Yeah, it is in you know, I think that you know, the broader the, in some regards, it's very, very specific, what we do we work with software platforms, vertical software, in another sense, like, we do take a much wider view of what is the problem they're trying to solve? We actually don't think that the problem they're trying to solve is just a payments problem, even though that's what most platforms are out shopping for, I want lower cost payments, I want to make more money on payments. And we think that yes, that is where you should start, correct? Yes, you do want to do that. But the story is only half written. When we think that there are, you know, 500 to 1000 basis points on any dollar that flows into a system that might be available. If you view it as money into a platform, money flows within a platform, and then money flows out. So let's talk about another example of what what what Does that mean? So let's say you're a property management platform, you can monetize, you know, receiving rents, you could monetize inter platform transfers between, you know, folks that are already on the platform, and then you can monetize monies out. So let's say, you know, your platform supports and pays all the vendors that your customers who are building owners use. Well, there are a variety of things one can do, but that can be a service you can provide them like paying vendors is not something you know, that's sort of like, what How fun is that.
But there is a massive, there's a massive unicorn Billion Dollar Startup in Kansas City that does just that called ctfo. That is like accounts receivable payables vendor, financing kind of company.
But a lot of times, you know, if you go to a single vendor, but you're aggregating a big dollar number, and you know, they would have a 2% pay early discount. Okay, let's take a 2%. A, there's 200 basis points right there. And I see you take credit cards, so we have a credit card, we'd like to pay the bill. Okay, great. Well, you spin up a virtual card, and you're able to make part of the interchange. So, you know, there's so many different ways to monetize the funds flow. And what's really exciting about platforms is that they're the trusted, you know, source because folks use vertical platforms, because they just want to run their business, they want to run their restaurant, they want to run their, you know, youth sports team. And by providing these tools for them, you're actually doing them a service. And that way you can, you know, charge less of a SaaS fee, or none at all, in some instances, and still be able to fund the growth of the company, because, you know, the bar for the features is getting higher and higher, you know, thank you, Apple, Google, etc. Like, you know, anytime you start a new platform, customers have a pretty high expectation of what an MVP actually is.
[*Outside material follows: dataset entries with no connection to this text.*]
-- ==== Sys2Proof/Laws/Exec.lean ====
section
/-! SUPPORT. What executing an instruction and stepping can do, said once: the inversion lemmas that frames and
invariants are derived from. -/

namespace Sys2Proof.Machine

/-- The effect of an instruction whose access, if it makes one, may proceed and whose stride, if it has one, is 0: the
state it leads to. -/
def effect (i : Instr) (s : State) : State :=
  match i with
  | .add rd rs1 rs2 => (s.writeX rd (Alu.add (s.readX rs1) (s.readX rs2))).advance
  | .sub rd rs1 rs2 => (s.writeX rd (Alu.sub (s.readX rs1) (s.readX rs2))).advance
  | .xor rd rs1 rs2 => (s.writeX rd (Alu.xor (s.readX rs1) (s.readX rs2))).advance
  | .or rd rs1 rs2 => (s.writeX rd (Alu.or (s.readX rs1) (s.readX rs2))).advance
  | .and rd rs1 rs2 => (s.writeX rd (Alu.and (s.readX rs1) (s.readX rs2))).advance
  | .sll rd rs1 rs2 => (s.writeX rd (Alu.sll (s.readX rs1) (s.readX rs2))).advance
  | .srl rd rs1 rs2 => (s.writeX rd (Alu.srl (s.readX rs1) (s.readX rs2))).advance
  | .sra rd rs1 rs2 => (s.writeX rd (Alu.sra (s.readX rs1) (s.readX rs2))).advance
  | .slt rd rs1 rs2 => (s.writeX rd (Alu.slt (s.readX rs1) (s.readX rs2))).advance
  | .sltu rd rs1 rs2 => (s.writeX rd (Alu.sltu (s.readX rs1) (s.readX rs2))).advance
  | .mul rd rs1 rs2 => (s.writeX rd (Alu.mul (s.readX rs1) (s.readX rs2))).advance
  | .mov rd rs1 => (s.writeX rd (s.readX rs1)).advance
  | .addi rd rs1 imm => (s.writeX rd (Alu.add (s.readX rs1) (extend12 imm))).advance
  | .xori rd rs1 imm => (s.writeX rd (Alu.xor (s.readX rs1) (extend12 imm))).advance
  | .ori rd rs1 imm => (s.writeX rd (Alu.or (s.readX rs1) (extend12 imm))).advance
  | .andi rd rs1 imm => (s.writeX rd (Alu.and (s.readX rs1) (extend12 imm))).advance
  | .slli rd rs1 shamt => (s.writeX rd (Alu.sll (s.readX rs1) (shamtOperand shamt))).advance
  | .srli rd rs1 shamt => (s.writeX rd (Alu.srl (s.readX rs1) (shamtOperand shamt))).advance
  | .srai rd rs1 shamt => (s.writeX rd (Alu.sra (s.readX rs1) (shamtOperand shamt))).advance
  | .slti rd rs1 imm => (s.writeX rd (Alu.slt (s.readX rs1) (extend12 imm))).advance
  | .sltui rd rs1 imm => (s.writeX rd (Alu.sltu (s.readX rs1) (extend12 imm))).advance
  | .lui rd imm20 => (s.writeX rd (upperImmediate imm20)).advance
  | .lw rd rs1 imm => (s.writeX rd (s.mem.loadWord (wordAddress s rs1 imm).toNat)).advance
  | .sw rs2 rs1 imm => State.advance { s with mem := s.mem.storeWord (wordAddress s rs1 imm).toNat (s.readX rs2) }
  | .beq rs1 rs2 imm => if s.difference rs1 rs2 = 0 then s.setPc (s.pc + extend13 imm) else s.advance
  | .bne rs1 rs2 imm => if s.difference rs1 rs2 ≠ 0 then s.setPc (s.pc + extend13 imm) else s.advance
  | .blt rs1 rs2 imm => if s.difference rs1 rs2 < 0 then s.setPc (s.pc + extend13 imm) else s.advance
  | .bge rs1 rs2 imm => if s.difference rs1 rs2 ≥ 0 then s.setPc (s.pc + extend13 imm) else s.advance
  | .jal rd imm => (s.writeX rd (s.pc + 4#32)).setPc (s.pc + extend21 imm)
  | .jalr rd rs1 imm => (s.writeX rd (s.pc + 4#32)).setPc (jalrBase rd rs1 s + extend12 imm)
  | .gemm md ma mb mc => (s.writeM md (gemmFn (s.readM ma) (s.readM mb) (s.readM mc))).advance
  | .ldm md rs1 _ imm => (s.writeM md (s.mem.loadTile (tileAddress s rs1 imm).toNat)).advance
  | .stm md rs1 _ imm => State.advance { s with mem := s.mem.storeTile (tileAddress s rs1 imm).toNat (s.readM md) }
  | .halt => { s with status := .halted }

/-- A strided tile access is refused, before its address is looked at (R262, R309). -/
theorem exec_strided {i : Instr} (s : State) (h : i.strided = true) :
    exec i s = .next { s with status := .refused .strideUnmodelled s.pc } := by
  cases i <;> simp_all [Instr.strided, exec, execLdm, execStm, State.refuse]

/-- An instruction that makes no data access, or one that may proceed, has its effect. -/
theorem exec_effect {i : Instr} {s : State} (h : i.strided = false)
    (ha : ∀ acc, dataAccess i s = some acc → s.accessible acc.addr acc.size) : exec i s = .next (effect i s) := by
  cases i with
  | lw rd rs1 imm => exact access_accessible _ (ha _ rfl)
  | sw rs2 rs1 imm => exact access_accessible _ (ha _ rfl)
  | ldm md rs1 stride imm =>
    have : stride = 0#5 := by simpa [Instr.strided] using h
    simp only [exec, execLdm, this, ne_eq, not_true_eq_false, if_false]
    exact access_accessible _ (ha _ rfl)
  | stm md rs1 stride imm =>
    have : stride = 0#5 := by simpa [Instr.strided] using h
    simp only [exec, execStm, this, ne_eq, not_true_eq_false, if_false]
    exact access_accessible _ (ha _ rfl)
  | beq rs1 rs2 imm => simp [exec, execBeq, branch, effect]
  | bne rs1 rs2 imm => simp [exec, execBne, branch, effect]
  | blt rs1 rs2 imm => simp [exec, execBlt, branch, effect]
  | bge rs1 rs2 imm => simp [exec, execBge, branch, effect]
  | _ => rfl

/-- A data access that may not proceed faults. -/
theorem exec_faults {i : Instr} {s : State} {acc : DataAccess} {f : Fault} (h : i.strided = false)
    (ha : dataAccess i s = some acc) (hf : s.accessFault acc.kind acc.addr acc.size = some f) :
    exec i s = .next { s with status := .faulted f } := by
  cases i with
  | lw rd rs1 imm => cases ha; exact access_faults _ hf
  | sw rs2 rs1 imm => cases ha; exact access_faults _ hf
  | ldm md rs1 stride imm =>
    have : stride = 0#5 := by simpa [Instr.strided] using h
    cases ha
    simp only [exec, execLdm, this, ne_eq, not_true_eq_false, if_false]
    exact access_faults _ hf
  | stm md rs1 stride imm =>
    have : stride = 0#5 := by simpa [Instr.strided] using h
    cases ha
    simp only [exec, execStm, this, ne_eq, not_true_eq_false, if_false]
    exact access_faults _ hf
  | _ => cases ha

/-- The three ways an instruction ends. -/
inductive Ends (i : Instr) (s : State) : State → Prop where
  | refused (h : i.strided = true) : Ends i s { s with status := .refused .strideUnmodelled s.pc }
  | faulted (h : i.strided = false) (acc : DataAccess) (ha : dataAccess i s = some acc) (f : Fault)
      (hf : s.accessFault acc.kind acc.addr acc.size = some f) : Ends i s { s with status := .faulted f }
  | done (h : i.strided = false) (ha : ∀ acc, dataAccess i s = some acc → s.accessible acc.addr acc.size) :
      Ends i s (effect i s)

/-- Executing an instruction always answers a next state, and it is one of the three. -/
theorem exec_ends (i : Instr) (s : State) : ∃ t, exec i s = .next t ∧ Ends i s t := by
  cases h : i.strided with
  | true => exact ⟨_, exec_strided s h, .refused h⟩
  | false =>
    cases ha : dataAccess i s with
    | none =>
      have hn : ∀ acc, dataAccess i s = some acc → s.accessible acc.addr acc.size := by simp [ha]
      exact ⟨_, exec_effect h hn, .done h hn⟩
    | some acc =>
      cases hf : s.accessFault acc.kind acc.addr acc.size with
      | none =>
        have hn : ∀ acc, dataAccess i s = some acc → s.accessible acc.addr acc.size := by
          intro acc' h'
          rw [ha] at h'
          cases h'
          exact (accessFault_eq_none _ _ _ _).mp hf
        exact ⟨_, exec_effect h hn, .done h hn⟩
      | some f => exact ⟨_, exec_faults h ha hf, .faulted h acc ha f hf⟩

theorem exec_cases {i : Instr} {s t : State} (h : exec i s = .next t) : Ends i s t := by
  obtain ⟨u, hu, he⟩ := exec_ends i s
  rw [hu] at h
  cases h
  exact he

/-! ## The fields an effect leaves alone -/

@[simp] theorem effect_ctrl (i : Instr) (s : State) : (effect i s).ctrl = s.ctrl := by
  cases i with
  | beq | bne | blt | bge => simp only [effect]; split <;> rfl
  | _ => rfl

@[simp] theorem effect_params (i : Instr) (s : State) : (effect i s).params = s.params := by
  cases i with
  | beq | bne | blt | bge => simp only [effect]; split <;> rfl
  | _ => rfl

@[simp] theorem effect_memSize (i : Instr) (s : State) : (effect i s).mem.size = s.mem.size := by
  cases i with
  | beq | bne | blt | bge => simp only [effect]; split <;> rfl
  | sw rs2 rs1 imm => exact storeWord_size _ _ _
  | stm md rs1 stride imm => exact storeTile_size _ _ _
  | _ => rfl

theorem effect_status (i : Instr) (s : State) :
    (effect i s).status = if i = .halt then .halted else s.status := by
  cases i with
  | beq | bne | blt | bge => simp only [effect, reduceCtorEq, if_false]; split <;> rfl
  | halt => rfl
  | _ => rw [if_neg (by simp)]; rfl

theorem effect_readX (i : Instr) (s : State) (r : XReg) (h : i.xDest ≠ some r) :
    (effect i s).readX r = s.readX r := by
  cases i with
  | beq | bne | blt | bge => simp only [effect]; split <;> rfl
  | sw | gemm | ldm | stm | halt => rfl
  | _ => simp only [Instr.xDest, ne_eq, Option.some.injEq] at h; exact readX_writeX_other _ _ _ _ h

theorem effect_readM (i : Instr) (s : State) (q : MReg) (h : i.mDest ≠ some q) :
    (effect i s).readM q = s.readM q := by
  cases i with
  | beq | bne | blt | bge => simp only [effect]; split <;> rfl
  | gemm | ldm => simp only [Instr.mDest, ne_eq, Option.some.injEq] at h; exact readM_writeM_other _ _ _ _ h
  | _ => rfl

theorem effect_readByte (i : Instr) (s : State) (a : Nat) (h : ¬ storesTo i s a) :
    (effect i s).readByte a = s.readByte a := by
  cases i with
  | sw rs2 rs1 imm => exact readByte_storeWord_outside _ _ _ _ (by simp only [storesTo] at h; omega)
  | stm md rs1 stride imm => exact readByte_storeTile_outside _ _ _ _ (by simp only [storesTo] at h; omega)
  | beq | bne | blt | bge => simp only [effect]; split <;> rfl
  | _ => rfl

theorem effect_wf (i : Instr) (s : State) (h : s.mem.wf)
    (ha : ∀ acc, dataAccess i s = some acc → s.accessible acc.addr acc.size) : (effect i s).mem.wf := by
  cases i with
  | sw rs2 rs1 imm => exact storeWord_wf _ _ _ h (ha _ rfl).2
  | stm md rs1 stride imm => exact storeTile_wf _ _ _ h (ha _ rfl).2
  | beq | bne | blt | bge => simp only [effect]; split <;> exact h
  | _ => exact h

/-! ## Stepping -/

theorem step_running {s : State} (h : s.status = .running) : step s = cycle s := by simp [step, h]

/-- The ways a Running Core's step ends: a fetch fault, a word without a meaning, or an executed instruction. -/
theorem step_cases {s : State} (h : s.status = .running) :
    (∃ f, s.accessFault .fetch s.pc 4 = some f ∧ step s = .next { s with status := .faulted f }) ∨
    (∃ w r, s.fetch = .ok w ∧ decode w = .error r ∧
      step s = .next { s with status := .faulted (.decodeError s.pc w) }) ∨
    (∃ w i, s.fetch = .ok w ∧ decode w = .ok i ∧ s.fetchDecode = .ok i ∧ step s = exec i s) := by
  rw [step_running h, cycle]
  rcases fetchDecode_cases s with ⟨f, hc, hf⟩ | ⟨w, r, hw, hd, hf⟩ | ⟨w, i, hw, hd, hf⟩
  · exact .inl ⟨f, hc, by rw [hf]; rfl⟩
  · exact .inr (.inl ⟨w, r, hw, hd, by rw [hf]; rfl⟩)
  · exact .inr (.inr ⟨w, i, hw, hd, hf, by rw [hf]⟩)

end Sys2Proof.Machine
end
Yeah. Well, before we get to, I guess, more questions for you, before we get to that, I do wanna remind everybody that finding expert software developers doesn't have to be difficult, especially when you visit full scale.io, where you can build a software team quickly and affordably. Use the full scale platform to define your technical needs, and then see what available developers, testers and leaders are ready to join your team. Visit full scale.io to learn more. So whenever I think of payments, I always think of two things. I always think about the evil fees that Visa and MasterCard charges, because it's it's insane. And I also think about something else. But before we give you the second question, I'm just curious, what do you think of kind of Visa and MasterCard stranglehold on on the payments market? And do you do you foresee that changing? And what are your thoughts on that?
Well, it is, it is remarkable. And I would say that there are there is plenty of shade to be thrown at Visa and MasterCard. But they're not the only ones that sort of are in that that chain, we'll call it a value chain. But maybe it's a d value chain there. Because there's there's multiple banks along the way. There are, you know, the actual interchange rates, there's the processing rate fees, there's the acquiring fees, and the terminal fees, and that exact point. It was one of the things that has caused us to start justify, and to have the name that is justify, because we think that that's actually not that fair. And you know, what's what's what's not fair about it is there is not transparency of what is actually the cost of a payment.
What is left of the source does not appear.